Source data
-- ==== Sys2Proof/Machine/Memory.lean ====
section
/-! DEFINITION. Byte stores: reading and writing one byte and runs of bytes, in the canonical form of a Store. -/

namespace Sys2Proof.Machine

/-- Cells strictly rising by address, all above a bound, none zero. -/
def cellsWf : Option Nat → List Host.Cell → Bool
  | _, [] => true
  | lo, (a, b) :: rest => (match lo with | none => true | some l => l < a) && b != 0 && cellsWf (some a) rest

/-- The canonical form: addresses strictly rising and no entry that equals what an unlisted address reads as. -/
def Store.wf (m : Store) : Bool := cellsWf none m.cells

/-- The byte listed at an address, zero where none is. -/
def cellAt : List Host.Cell → Nat → Byte
  | [], _ => 0
  | (a, b) :: rest, k => if a = k then b else if k < a then 0 else cellAt rest k

/-- Lists byte v at address k, or drops the entry where v is what an unlisted address reads as. -/
def setCell : List Host.Cell → Nat → Byte → List Host.Cell
  | [], k, v => if v = 0 then [] else [(k, v)]
  | (a, b) :: rest, k, v =>
    if k < a then (if v = 0 then (a, b) :: rest else (k, v) :: (a, b) :: rest)
    else if a = k then (if v = 0 then rest else (k, v) :: rest)
    else (a, b) :: setCell rest k v

/-- The seed of the undefined range that holds an address. -/
def undefSeed : List URange → Nat → Option Nat
  | [], _ => none
  | r :: rest, k => if r.lo ≤ k && k < r.hi then some r.seed else undefSeed rest k

/-- Takes addresses lo up to hi out of every undefined range. -/
def cutUndef : List URange → Nat → Nat → List URange
  | [], _, _ => []
  | r :: rest, lo, hi =>
    if hi ≤ r.lo || r.hi ≤ lo then r :: cutUndef rest lo hi
    else
      (if r.lo < lo then [{ r with hi := lo }] else []) ++ (if hi < r.hi then [{ r with lo := hi }] else [])
        ++ cutUndef rest lo hi

/-- The cells outside lo up to hi. -/
def cutCells : List Host.Cell → Nat → Nat → List Host.Cell
  | [], _, _ => []
  | (a, b) :: rest, lo, hi => if lo ≤ a && a < hi then cutCells rest lo hi else (a, b) :: cutCells rest lo hi

/-- Reads one byte: a free value where the byte is undefined (R7). -/
def Store.byte (m : Store) (k : Nat) : Byte :=
  match undefSeed m.undef k with
  | some seed => Config.undefByte seed k
  | none => cellAt m.cells k

/-- Writes one byte. -/
def Store.setByte (m : Store) (k : Nat) (v : Byte) : Store :=
  { cells := setCell m.cells k v, undef := cutUndef m.undef k (k + 1) }

/-- Reads n bytes from an address upward. -/
def Store.bytes (m : Store) (k : Nat) : Nat → List Byte
  | 0 => []
  | n + 1 => m.byte k :: m.bytes (k + 1) n

/-- Writes bytes from an address upward. -/
def Store.setBytes (m : Store) (k : Nat) : List Byte → Store
  | [] => m
  | b :: bs => (m.setByte k b).setBytes (k + 1) bs

/-- Makes the bytes lo up to hi undefined under a seed. -/
def Store.forget (m : Store) (lo hi seed : Nat) : Store :=
  if lo < hi then
    { cells := cutCells m.cells lo hi, undef := { lo := lo, hi := hi, seed := seed } :: cutUndef m.undef lo hi }
  else m

/-- Makes the bytes lo up to hi zero. -/
def Store.zero (m : Store) (lo hi : Nat) : Store :=
  { cells := cutCells m.cells lo hi, undef := cutUndef m.undef lo hi }

/-- A little-endian value (R3). -/
def leVal : List Byte → Nat
  | [] => 0
  | b :: bs => b.toNat + 256 * leVal bs

/-- Bits hi down to lo of a natural number (R2). -/
def bits (x hi lo : Nat) : Nat := x / 2 ^ lo % 2 ^ (hi + 1 - lo)

/-- A field read as a signed 32-bit number. -/
def s32 (x : Nat) : Int := (BitVec.ofNat 32 x).toInt

/-- Rounds up to a multiple of k. -/
def roundUp (x k : Nat) : Nat := (x + k - 1) / k * k

/-- A little-endian field of n bytes at an offset of a byte list; bytes past its end read zero. -/
def field (bs : List Byte) (off n : Nat) : Nat := leVal ((bs.drop off).take n)

/-- Whether every byte of a field is zero. -/
def zeroField (bs : List Byte) (off n : Nat) : Bool := ((bs.drop off).take n).all (· == 0)

/-- Sets element i of a list, changing nothing where it has none. -/
def setAt {α : Type} : List α → Nat → α → List α
  | [], _, _ => []
  | _ :: xs, 0, y => y :: xs
  | x :: xs, i + 1, y => x :: setAt xs i y

/-- Removes element i of a list. -/
def dropAt {α : Type} : List α → Nat → List α
  | [], _ => []
  | _ :: xs, 0 => xs
  | x :: xs, i + 1 => x :: dropAt xs i

/-- The numbers from k upward, n of them. -/
def upFrom (k : Nat) : Nat → List Nat
  | 0 => []
  | n + 1 => k :: upFrom (k + 1) n

/-- The position of the first element that a test accepts. -/
def findPos {α : Type} (f : α → Bool) : List α → Option Nat
  | [] => none
  | x :: xs => if f x then some 0 else (findPos f xs).map (· + 1)

end Sys2Proof.Machine
end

= YOUR GOAL =
Once you have found every line above holding the word "unlisted", copy those lines.

= RESPONSE TO THE EXERCISE =
/-- The canonical form: addresses strictly rising and no entry that equals what an unlisted address reads as. -/
/-- Lists byte v at address k, or drops the entry where v is what an unlisted address reads as. -/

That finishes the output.